Slaughter asked whether Grain’s wife, Lisa, was comfortable with that risk. Grain said that when he and Lisa—an orthodontist and, Grain says, “a brilliant woman”—decided to get married, they discussed his path and goals, with Grain saying, “If we marry, you have to know that we’re either going to the moon, or we’re going down in flames; there really isn’t anything in between, because I’m going for it.” And together, they went for it.
On Diversity, Equity, and Inclusion
During the chat, Dia Draper, Tuck’s assistant dean for diversity, equity, and inclusion (DEI), recalled a quote from a talk Grain did years ago at Tuck about his belief that diversity in all areas leads to the identification of greater opportunities and the clearer recognition of risks. Grain responded that the greatest DEI impact at his firm has been that of gender diversity, noting that the initial all-male team had been developing a less than optimal dynamic, particularly with regard to risk taking. He started intentionally recruiting women, with the first woman hired coming from Morgan Stanley. Grain knew from his own experience of the deeply quantitative people working at Morgan and knew that quantitative focus would fit with his firm’s arithmetic, algorithmic approach to investing. And it has.

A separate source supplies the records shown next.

-- ==== Sys2Proof/Machine/BlackBox.lean ====
section
/-! DEFINITION. The black box (R562 to R575): Root's writer, the entries held beside the queue, the markers of a run,
the recall at power-on. -/

namespace Sys2Proof.Machine

/-! ### The writer (R567, R568, R573, R575) -/

/-- UNREAD (Table 18.5): the lesser of WR_SEQ - RD_SEQ and 4096; 0 when RD_SEQ is ahead. -/
def unread (s : State) : Nat :=
  let d := (get1 s BBOX.WR_SEQ 0 + 2 ^ 32 - get1 s BBOX.RD_SEQ 0) % 2 ^ 32
  if 2 ^ 31 ≤ d then 0 else satTo 4096 d

/-- UNREAD_WM is raised when UNREAD passes from below WM to WM or more (R575). -/
def unreadCross (before : Bool) (s : State) : State :=
  evtIf (before && decide (get1 s BBOX.WM 0 ≤ unread s)) s .bbox 0 0

/-- Whether UNREAD lies below WM. -/
def belowWm (s : State) : Bool := decide (unread s < get1 s BBOX.WM 0)

/-- The 16 bytes of an entry (Table 18.2). -/
def entryBytes (e : JEntry) (seq : Nat) : List Nat :=
  leBytes (e.frn % 2 ^ 32) 4 ++ leBytes (e.frn / 2 ^ 32 % 2 ^ 16) 2 ++
  leBytes (e.code % 2 ^ 12 + 2 ^ 12 * (match e.part with
    | some p => p % 4
    | none => 4)) 2 ++ [e.unit % 256, e.inst % 256] ++ leBytes (seq % 65536) 2 ++ leBytes (e.data % 2 ^ 32) 4

/-- OVERWRITE (R575): the entry of sequence `w` goes over one that the host has not marked read. -/
def overwriteEvt (s : State) (w : Nat) : State :=
  let old := (w + 2 ^ 32 - 4096) % 2 ^ 32
  let due := match s.jrn.owNext with
    | none => true
    | some n => decide ((w + 2 ^ 32 - n) % 2 ^ 32 < 2 ^ 31)
  if (old + 2 ^ 32 - get1 s BBOX.RD_SEQ 0) % 2 ^ 32 < 2 ^ 31 && due then
    evt { s with jrn := { s.jrn with owNext := some ((w + 4096) % 2 ^ 32) } } .bbox 0 1
  else s

/-- The events of a written entry's code (R575). -/
def codeEvts (s : State) (code : Nat) : State :=
  let s1 := evtIf (code != 0 && code == get1 s BBOX.WATCH 0) s .bbox 0 2
  evtIf (code == 7) (evtIf (code == 6) s1 .bbox 0 3) .bbox 0 4

/-- Write one entry at the write position; the block that the position leaves is sealed (R495, R567, R572). -/
def writeEntry (s : State) (e : JEntry) : State :=
  let w := get1 s BBOX.WR_SEQ 0
  let i := w % 4096
  let before := belowWm s
  let s1 := putSrams (overwriteEvt s w) (blockAddr 224 + 16 * i) (entryBytes e w)
  let s2 := set1 (set1 s1 BBOX.WR_SEQ 0 (w + 1)) BBOX.WR_IDX 0 (w + 1)
  let s3 := codeEvts (addCnt (unreadCross before s2) BBOX.ENTRY_CNT 0 0 1) e.code
  if i % 256 = 255 then
    let bit := 2 ^ (i / 256)
    rootStore (set1 s3 BBOX.STALE 0 ((get1 s3 BBOX.STALE 0 ||| bit) ^^^ bit)) (224 + i / 256) 3 8
  else s3

/-! ### The queue and what is held beside it (R565, R566) -/

/-- A QUEUE_LOST entry. -/
def lostEntry (x : Nat × Nat) : JEntry := ⟨x.1, 0x007, none, pageType .bbox, 0, x.2⟩

/-- The oldest frame's loss becomes a QUEUE_LOST entry held beside the queue. -/
def holdLost (s : State) : State :=
  match s.jrn.lost with
  | [] => s
  | x :: r => { s with jrn := { s.jrn with held := s.jrn.held ++ [lostEntry x], lost := r } }

/-- Held entries go into the queue while it has room. -/
def pumpHeld : Nat → State → State
  | 0, s => s
  | n + 1, s =>
    match s.jrn.held with
    | [] => s
    | e :: r =>
      if s.jrn.queue.length < 64 then
        pumpHeld n { s with jrn := { s.jrn with queue := s.jrn.queue ++ [e], held := r } }
      else s

/-- Root takes one entry from the queue and writes it. -/
def drainOne (s : State) : State :=
  match s.jrn.queue with
  | [] => s
  | e :: r => pumpHeld 64 (writeEntry { s with jrn := { s.jrn with queue := r } } e)

/-- Root drains the queue and what is held. -/
def drainN : Nat → State → State
  | 0, s => s
  | n + 1, s => drainN n (drainOne s)

/-- Root runs again after a processor reset. -/
def rootUp (s : State) : State := { s with root := { s.root with down := none } }

/-- Drain everything, while Root runs (R547, R565). -/
def drainAll (s : State) : State :=
  let s1 := pumpHeld 64 s
  if s.root.down.isSome then s1 else drainN (s1.jrn.queue.length + s1.jrn.held.length) s1

/-- The end of a frame: its losses become an entry (R565). -/
def frameLost (s : State) : State := pumpHeld 64 (holdLost s)

/-- The SUPPRESSED entry of a code and of how often it was suppressed (R566). -/
def suppressedEntry (s : State) (x : Nat × Nat) : JEntry :=
  ⟨s.frn % 2 ^ 48, 0x006, none, pageType .bbox, 0, x.1 % 4096 + 4096 * satTo 0xFFFFF x.2⟩

/-- The last frame of a suppression window: one SUPPRESSED entry for each code suppressed in it (R566). -/
def suppressionEnd (s : State) : State :=
  pumpHeld 64 { s with jrn := { s.jrn with held := s.jrn.held ++ s.jrn.supp.map (suppressedEntry s), counts := [], supp := [] } }

/-- Whether the frame in progress is the last of its window. -/
def windowLast (s : State) : Bool := s.frn % 8000 == 7999

/-! ### Markers and recall (R549, R571, R572) -/

/-- FRN_RESTART: the entries that wait are written first (R572). -/
def frnRestart (s : State) : State :=
  let s1 := drainAll s
  drainAll (journalPg s1 0x001 none .sys 0 (2 ^ 29 * get1 s1 SYS.RESET 0 + s1.cellar.session % 2 ^ 29))

/-- CODE of the entry at an index. -/
def entryCode (s : State) (i : Nat) : Nat := memLE s (blockAddr 224 + 16 * i + 6) 2 % 4096

/-- SEQ of the entry at an index. -/
def entrySeq (s : State) (i : Nat) : Nat := memLE s (blockAddr 224 + 16 * i + 10) 2

/-- Whether sequence `a` is newer than `b` (R572). -/
def newerSeq (a b : Nat) : Bool :=
  let d := (a + 65536 - b) % 65536
  decide (1 ≤ d) && decide (d ≤ 32767)

/-- The newest of the qualifying entries: newer than the most others, then the highest index (R572). -/
def newestEntry (l : List (Nat × Nat)) : Option (Nat × Nat) :=
  (l.map fun x => ((l.filter fun y => newerSeq x.2 y.2).length, x)).foldl (fun (b : Option (Nat × (Nat × Nat))) y =>
    match b with
    | none => some y
    | some z => if z.1 < y.1 ∨ (z.1 = y.1 ∧ z.2.1 < y.2.1) then some y else some z) none |>.map fun y => y.2

/-- Entries of the black box (Table 18.6). -/
def bbEntries : Nat := 16 * 256

/-- How many entries before the write position a 16-bit SEQ lies. -/
def seqAge (w x : Nat) : Nat := (w + 65536 - x) % 65536

/-- Whether a written entry is of an earlier lap (R572). -/
def laps (w : Nat) (x : Nat × Nat) : Bool := decide (4096 < seqAge w x.2) || seqAge w x.2 == 0 || x.2 % 4096 != x.1

/-- Power-on: WR_SEQ and STALE from what the black-box blocks hold (R572). -/
def bboxRecall (s : State) : State :=
  let seen := ((List.range bbEntries).filter fun i => entryCode s i != 0).map fun i => (i, entrySeq s i)
  let newest := newestEntry (seen.filter fun x => x.2 % 4096 == x.1)
  let w := (newest.map fun x => (x.2 + 1) % 65536).getD 0
  let old := seen.filter (laps w)
  let stale := ((List.range 16).filter fun b => old.any fun x => x.1 / 256 == b).foldl (fun m b => m + 2 ^ b) 0
  set1 (set1 (set1 s BBOX.WR_SEQ 0 w) BBOX.WR_IDX 0 w) BBOX.STALE 0 stale

/-! ### Host writes (R575) -/

/-- RD_SEQ acts: OVERWRITE may be raised again. -/
def rdSeqWrite (s : State) (v : Nat) : State :=
  let before := belowWm s
  let s1 := set1 s BBOX.RD_SEQ 0 v
  unreadCross before { s1 with jrn := { s1.jrn with owNext := none } }

/-- WM acts. -/
def bboxWmWrite (s : State) (v : Nat) : State :=
  let before := belowWm s
  unreadCross before (set1 s BBOX.WM 0 v)

/-! ### Meanings -/

/-- RD_SEQ write (R575) as it acts. -/
def execRdSeqWrite (value : Nat) (s : State) : Host.Outcome State Fault Refusal :=
  if value < 2 ^ 32 then .next (rdSeqWrite s value) else .refused .illFormed

/-- BBOX_ENTRY_WRITE (R567): Root writes the oldest queued entry. -/
def execBboxEntryWrite (s : State) : Host.Outcome State Fault Refusal := .next (drainOne (rootUp s))

/-- QUEUE_LOST (R565): a frame's loss is queued once there is room. -/
def execQueueLost (s : State) : Host.Outcome State Fault Refusal := .next (pumpHeld 64 (holdLost s))

/-- SUPPRESSION_WINDOW_END (R566). -/
def execSuppressionWindowEnd (s : State) : Host.Outcome State Fault Refusal :=
  if windowLast s then .next (suppressionEnd s) else .next s

end Sys2Proof.Machine
end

T’22 Susie Peerson then moderated questions from the audience, beginning with “probably our most popular question: Were there any obstacles for you as an African American man raising your first buyout fund in 2007, and if so, how did you overcome those?”
Grain noted, “It’s important to say at the outset that, it is what it is. People have biases, and you can’t control those. I’ve never found value in worrying about those issues because nobody ultimately cares if or why you don’t get it done. I also think it’s just generally hard to raise your first fund—I had to put up an unusual amount of my own capital to complete my first raise. I had 185 one-on-one meetings to get five people to say yes and three to actually cross the finish line. I thought I was done after 10 months, and then my lead investor pulled out the week before we were going to close. Duke University’s endowment stood by me, but it was 10 more months, starting from scratch again, before we finally closed.”
Not a Map; More of a Compass
Other questions came in, including a direct question from a prospective student: “Any advice for a Black 20-year-old undergrad looking to work in private equity one day?” Grain’s twofold answer: planning (he annually reviews, in writing, his own accomplishments and goals in all areas of his life) and “developing your own kitchen cabinet of personal advisers” from different backgrounds and with different perspectives. Grain said he has a handful of people he can call for guidance and to talk about course corrections “because I don’t see that there was a map that would have worked well for the last 30-some years for me—it’s really more of a compass.”
In closing, Slaughter asked Grain what counsel he would give Tuck students, in light of a year that students couldn’t have anticipated. Grain’s response? “I would just be very open. It’s extremely difficult to have an inflexible perspective of how things are going to work out, as we’ve seen in the last year—really the last four years. But if you’ve gotten to Tuck, you’re far enough along to know that your gut is working well and, with it as a compass, you’ll know if something’s not feeling right. Along the way, if you do have an ‘aha’ moment and see a clear path as I did with cell towers, you should go for it.”